[Stored items]

• • • • • • •

/-! ### The margin unit meets the transitions in ascending lane order (R142, log 25) -/

/-- The margin unit meets transitions lane by lane; one that leaves the checker's state is none to it. -/
theorem marginFold_filterMap {f : Lane → Option Move} {left entered : Lane → CheckerState} {ls : List Lane} {w v : State}
    (hwv : w.margin = v.margin) (hnone : ∀ l ∈ ls, f l = none → entered l = left l)
    (hsome : ∀ l ∈ ls, ∀ m, f l = some m → m.lane = l ∧ m.phase.state = entered l ∧
      (entered l = left l → left l ≠ .locked ∧ left l ≠ .off ∧ left l ≠ .held)) :
    ((ls.filterMap f).foldl (fun u m => u.marginTransition m.lane (left m.lane) m.phase.state) w).margin =
      ((ls.filter fun l => entered l != left l).foldl (fun u l => u.marginTransition l (left l) (entered l)) v).margin := by
  induction ls generalizing w v with
  | nil => exact hwv
  | cons l ls ih =>
    replace ih {w v : State} (hwv : w.margin = v.margin) := ih hwv (fun k hk => hnone k (List.mem_cons_of_mem _ hk))
      fun k hk => hsome k (List.mem_cons_of_mem _ hk)
    rw [List.filter_cons]
    cases hf : f l with
    | none =>
      have hsame : ¬(entered l != left l) = true := by
        rw [hnone l (List.mem_cons_self ..) hf, bne_self_eq_false]
        exact Bool.false_ne_true
      rw [List.filterMap_cons_none hf, if_neg hsame]
      exact ih hwv
    | some m =>
      obtain ⟨hlane, hentered, hidle⟩ := hsome l (List.mem_cons_self ..) m hf
      rw [List.filterMap_cons_some hf, List.foldl_cons, hlane, hentered]
      by_cases hsame : entered l = left l
      · obtain ⟨hlocked, hoff, hheld⟩ := hidle hsame
        rw [if_neg (by rw [hsame, bne_self_eq_false]; exact Bool.false_ne_true), hsame,
          State.marginTransition_idle hlocked hlocked hoff hheld]
        exact ih hwv
      · rw [if_pos (bne_iff_ne.2 hsame), List.foldl_cons]
        exact ih (marginTransition_margin_congr hwv ..)

section
variable {s : State} {b : LaneSet} {power : LanePower} {rate : Fin 4} {loop : Bool} {l : Lane} {m : Move}

/-- A transition of LANE_SET that leaves its checker's state is a reconfigured HUNT. -/
theorem settingsMoveOf_idle (hoff : (s.lane l).chkState = .off ↔ (s.lane l).power.rx = false)
    (hm : s.settingsMoveOf power rate loop l = some m) (hsame : m.phase.state = (s.lane l).chkState) :
    (s.lane l).chkState ≠ .locked ∧ (s.lane l).chkState ≠ .off ∧ (s.lane l).chkState ≠ .held := by
  have hdecides {x : LaneState} (h : x.signalDecides.state = (s.lane l).chkState) :
      (s.lane l).chkState ≠ .locked ∧ (s.lane l).chkState ≠ .off ∧ (s.lane l).chkState ≠ .held := by
    rw [← h, signalDecides_state]
    split
    · exact ⟨nofun, nofun, nofun⟩
    · exact ⟨nofun, nofun, nofun⟩
  rcases settingsMove_cases hm rfl with ⟨rfl, hx, -⟩ | ⟨rfl, -⟩ | ⟨rfl, -⟩ | ⟨rfl, -⟩ | ⟨rfl, -⟩
  · rw [hoff.1 hsame.symm] at hx
    cases hx
  · exact hdecides hsame
  · exact hdecides hsame
  · rw [← hsame]
    exact ⟨nofun, nofun, nofun⟩
  · rw [← hsame]
    exact ⟨nofun, nofun, nofun⟩

theorem laneSet_margin (hoff : ∀ l ∈ lanesOf b, ((s.lane l).chkState = .off ↔ (s.lane l).power.rx = false)) :
    (s.applyLaneSet b power rate loop).margin = s.marginAfter (s.applyLaneSet b power rate loop) b := by
  rw [State.applyLaneSet_eq, transition_margin (s.nodup_settingsMoves b power rate loop), ← State.applyLaneSet_eq]
  simp only [s.withSettings_chkState b power rate loop]
  refine marginFold_filterMap (left := fun l => (s.lane l).chkState)
    (entered := fun l => ((s.applyLaneSet b power rate loop).lane l).chkState) (s.withSettings_margin b power rate loop)
    (fun l hl hnone => congrArg Phase.state (laneSet_phase_kept hl hnone)) fun l hl m hm => ?_
  have hphase : ((s.applyLaneSet b power rate loop).lane l).chkState = m.phase.state :=
    congrArg Phase.state (laneSet_moved hl hm).1
  exact ⟨settingsMove_lane hm, hphase.symm, fun hsame => settingsMoveOf_idle (hoff l hl) hm (hphase.symm.trans hsame)⟩

/-! ### The request and its reply (R17) -/

/-- A named lane has an active gate that the settings would reconfigure. -/
def State.gateBlocks (s : State) (b : LaneSet) (rate : Fin 4) (loop : Bool) : Bool :=
  (lanesOf b).any fun l => (s.lane l).gate.state.active && (s.lane l).reconfigures rate loop

theorem State.gateBlocks_iff : s.gateBlocks b rate loop = true ↔
    ∃ l : Lane, b.getLsbD l.val = true ∧ (s.lane l).gate.state.active = true ∧
      ((s.lane l).rate ≠ rate ∨ (s.lane l).loopback ≠ loop) := by
  simp only [State.gateBlocks, List.any_eq_true, mem_lanesOf, Bool.and_eq_true, LaneState.reconfigures_iff]

theorem natOf_rate : ∀ rate : Fin 4, natOf [BitVec.ofNat 8 rate.val] = rate.val := by decide

theorem laneSetAct_of (hb : s.MayName b) : laneSetAct (laneSetBody b power rate loop) s =
    if s.gateBlocks b rate loop then (s, refuse .gateBusy)
    else (s.applyLaneSet b power rate loop, {
      status := .ok
      fields := .laneSet ((lanesOf b).map (s.applyLaneSet b power rate loop).laneSetRow) }) := by
  have hpower : LanePower.ofCode (field (laneSetBody b power rate loop) 1 1) = some power := by cases power <;> rfl
  have hloop : switchOf (field (laneSetBody b power rate loop) 3 1) = some loop := switchOf_switchCode loop
  have hrate : field (laneSetBody b power rate loop) 2 1 = rate.val := natOf_rate rate
  have hlt : field (laneSetBody b power rate loop) 2 1 < 4 := hrate ▸ rate.isLt
  have hrate' : (⟨field (laneSetBody b power rate loop) 2 1, hlt⟩ : Fin 4) = rate := Fin.ext hrate
  refine (if_neg (Bool.eq_false_iff.1 hb.namesAbsent)).trans ((if_neg hb.1).trans ?_)
  rw [hpower, hloop]
  refine (dif_pos hlt).trans ?_
  rw [hrate']
  rfl

/-- The reply's account of a named lane. -/
theorem laneSet_row (hl : l ∈ lanesOf b) (hrun : (s.lane l).gen.run.isSome = (s.lane l).power.tx) :
    (s.applyLaneSet b power rate loop).laneSetRow l =
      { lane := l, power := power, rate := rate, loopback := loop, gen := if power.tx then .running else .off,
        checker := ((s.applyLaneSet b power rate loop).lane l).chkState } := by
  obtain ⟨hpower, hrate, hloop, -, hgen, -⟩ := laneSet_settings (s := s) (power := power) (rate := rate) (loop := loop) hl
  have hstate := LaneState.gen_state (power := power) (rate := rate) (loop := loop) hrun
  rw [← hgen] at hstate
  rw [State.laneSetRow, hpower, hrate, hloop, hstate]
  rfl

/-! ### The checker of a named lane (R31, R35, R36, R43, R53, R54) -/

theorem laneSet_signal (hl : l ∈ lanesOf b) : ((s.applyLaneSet b power rate loop).lane l).signal =
    ((s.lane l).applySettings power rate loop).signal := by
  obtain ⟨-, -, hloop, hsd, hgen, -⟩ := laneSet_settings (s := s) (power := power) (rate := rate) (loop := loop) hl
  rw [LaneState.signal, hloop, hsd, hgen, LaneState.signal]

/-- What a checker that the signal decides enters, by the signal after LANE_SET. -/
theorem laneSet_decided {r : Reason} (hl : l ∈ lanesOf b) (hm : s.settingsMoveOf power rate loop l =
      some { lane := l, phase := ((s.lane l).applySettings power rate loop).signalDecides, reason := r }) :
    ((s.applyLaneSet b power rate loop).lane l).chk.phase =
        (if ((s.applyLaneSet b power rate loop).lane l).signal then .hunt 0 0 else .noSignal) ∧
      (s.line.enabled.getLsbD 0 = true → (s.applyLaneSet b power rate loop).line.Announces
        (.lock l ((s.applyLaneSet b power rate loop).lane l).chkState r)) := by
  obtain ⟨hphase, hlock, -⟩ := laneSet_moved hl hm
  rw [LaneState.chkState, hphase, laneSet_signal hl]
  exact ⟨rfl, hlock⟩

theorem phase_of_noSignal {p : Phase} (h : p.state = .noSignal) : p = .noSignal := by
  cases p with
  | noSignal => rfl
  | _ => cases h

/-- A reconfigured checker: one in NO_SIGNAL without a signal makes no transition. -/
theorem laneSet_reconfigured (hl : l ∈ lanesOf b) (hrx : power.rx = (s.lane l).power.rx) (hoff : (s.lane l).chkState ≠ .off)
    (hheld : (s.lane l).chkState ≠ .held) (hre : (s.lane l).rate ≠ rate ∨ (s.lane l).loopback ≠ loop) :
    ((s.applyLaneSet b power rate loop).lane l).chk.phase =
        (if ((s.applyLaneSet b power rate loop).lane l).signal then .hunt 0 0 else .noSignal) ∧
      ((s.lane l).chkState ≠ .noSignal ∨ ((s.applyLaneSet b power rate loop).lane l).signal = true →
        s.line.enabled.getLsbD 0 = true → (s.applyLaneSet b power rate loop).line.Announces
          (.lock l ((s.applyLaneSet b power rate loop).lane l).chkState .reconfigured)) := by
  have hmove : s.settingsMoveOf power rate loop l = _ :=
    settingsMove_reconfigured (y := (s.lane l).applySettings power rate loop) hrx hoff hheld (LaneState.reconfigures_iff.2 hre)
  by_cases hquiet : (s.lane l).chkState = .noSignal ∧ ((s.lane l).applySettings power rate loop).signal = false
  · rw [if_pos hquiet] at hmove
    rw [laneSet_phase_kept hl hmove, laneSet_signal hl, hquiet.2]
    refine ⟨phase_of_noSignal hquiet.1, fun h => ?_⟩
    rcases h with h | h
    · exact absurd hquiet.1 h
    · cases h
  · rw [if_neg hquiet] at hmove
    obtain ⟨hphase, hlock⟩ := laneSet_decided hl hmove
    exact ⟨hphase, fun _ => hlock⟩

/-- A signal that came takes a checker in NO_SIGNAL to a fresh HUNT. -/
theorem laneSet_signalUp (hl : l ∈ lanesOf b) (hrx : power.rx = (s.lane l).power.rx) (hrate : (s.lane l).rate = rate)
    (hloop : (s.lane l).loopback = loop)
    (hne : ((s.applyLaneSet b power rate loop).lane l).signal ≠ (s.lane l).signal)
    (hup : ((s.applyLaneSet b power rate loop).lane l).signal = true) (hc : (s.lane l).chkState = .noSignal) :
    ((s.applyLaneSet b power rate loop).lane l).chk.phase = .hunt 0 0 ∧
      (s.line.enabled.getLsbD 0 = true → (s.applyLaneSet b power rate loop).line.Announces (.lock l .hunt .signalUp)) := by
  rw [laneSet_signal hl] at hne hup
  obtain ⟨hphase, hlock, -⟩ := laneSet_moved (power := power) (rate := rate) (loop := loop) hl
    (settingsMove_signalUp hrx (LaneState.reconfigures_eq_false hrate hloop) hne hup hc rfl)
  exact ⟨hphase, hlock⟩

theorem settingsMoveOf_signalDown (hl : l ∈ lanesOf b) (hrx : power.rx = (s.lane l).power.rx) (hrate : (s.lane l).rate = rate)
    (hloop : (s.lane l).loopback = loop)
    (hne : ((s.applyLaneSet b power rate loop).lane l).signal ≠ (s.lane l).signal)
    (hdown : ((s.applyLaneSet b power rate loop).lane l).signal = false) (hc : (s.lane l).chkState.listening = true) :
    s.settingsMoveOf power rate loop l = some { lane := l, phase := .noSignal, reason := .signal } := by
  rw [laneSet_signal hl] at hne hdown
  exact settingsMove_signalDown hrx (LaneState.reconfigures_eq_false hrate hloop) hne hdown hc rfl

/-- LOS_SEEN is set by a signal that went from a checker that listens, and by no other effect of LANE_SET. -/
theorem laneSet_losSeen (hl : l ∈ lanesOf b) (h : power.rx ≠ (s.lane l).power.rx ∨ (s.lane l).rate ≠ rate ∨
      (s.lane l).loopback ≠ loop ∨ ((s.applyLaneSet b power rate loop).lane l).signal = (s.lane l).signal ∨
      ((s.applyLaneSet b power rate loop).lane l).signal = true ∨ (s.lane l).chkState.listening = false) :
    (s.applyLaneSet b power rate loop).flagSet l .losSeen = s.flagSet l .losSeen := by
  rw [laneSet_signal hl] at h
  refine laneSet_flagSet nofun nofun fun m hm hflag => ?_
  rcases settingsMove_cases hm rfl with ⟨rfl, -⟩ | ⟨rfl, -⟩ | ⟨rfl, -⟩ | ⟨rfl, -⟩ | ⟨rfl, hrx, hre, hne, hdown, hlisten⟩
  · cases hflag
  · cases hflag
  · cases hflag
  · cases hflag
  · have hsame : ¬((s.lane l).rate ≠ rate ∨ (s.lane l).loopback ≠ loop) := fun h =>
      Bool.eq_false_iff.1 hre (LaneState.reconfigures_iff.2 h)
    rcases h with h | h | h | h | h | h
    · exact h hrx
    · exact hsame (.inl h)
    · exact hsame (.inr h)
    · exact hne h
    · rw [hdown] at h
      cases h
    · rw [hlisten] at h
      cases h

• • • • • • •

_Exercise objective:_
Scan the lines above for "by_cases hquiet : (s.lane" and for "exact ⟨hphase, hlock⟩". Repeat exactly the line holding each of them and every line in between.

_Result of this task:_
  by_cases hquiet : (s.lane l).chkState = .noSignal ∧ ((s.lane l).applySettings power rate loop).signal = false
  · rw [if_pos hquiet] at hmove
    rw [laneSet_phase_kept hl hmove, laneSet_signal hl, hquiet.2]
    refine ⟨phase_of_noSignal hquiet.1, fun h => ?_⟩
    rcases h with h | h
    · exact absurd hquiet.1 h
    · cases h
  · rw [if_neg hquiet] at hmove
    obtain ⟨hphase, hlock⟩ := laneSet_decided hl hmove
    exact ⟨hphase, fun _ => hlock⟩

/-- A signal that came takes a checker in NO_SIGNAL to a fresh HUNT. -/
theorem laneSet_signalUp (hl : l ∈ lanesOf b) (hrx : power.rx = (s.lane l).power.rx) (hrate : (s.lane l).rate = rate)
    (hloop : (s.lane l).loopback = loop)
    (hne : ((s.applyLaneSet b power rate loop).lane l).signal ≠ (s.lane l).signal)
    (hup : ((s.applyLaneSet b power rate loop).lane l).signal = true) (hc : (s.lane l).chkState = .noSignal) :
    ((s.applyLaneSet b power rate loop).lane l).chk.phase = .hunt 0 0 ∧
      (s.line.enabled.getLsbD 0 = true → (s.applyLaneSet b power rate loop).line.Announces (.lock l .hunt .signalUp)) := by
  rw [laneSet_signal hl] at hne hup
  obtain ⟨hphase, hlock, -⟩ := laneSet_moved (power := power) (rate := rate) (loop := loop) hl
    (settingsMove_signalUp hrx (LaneState.reconfigures_eq_false hrate hloop) hne hup hc rfl)
  exact ⟨hphase, hlock⟩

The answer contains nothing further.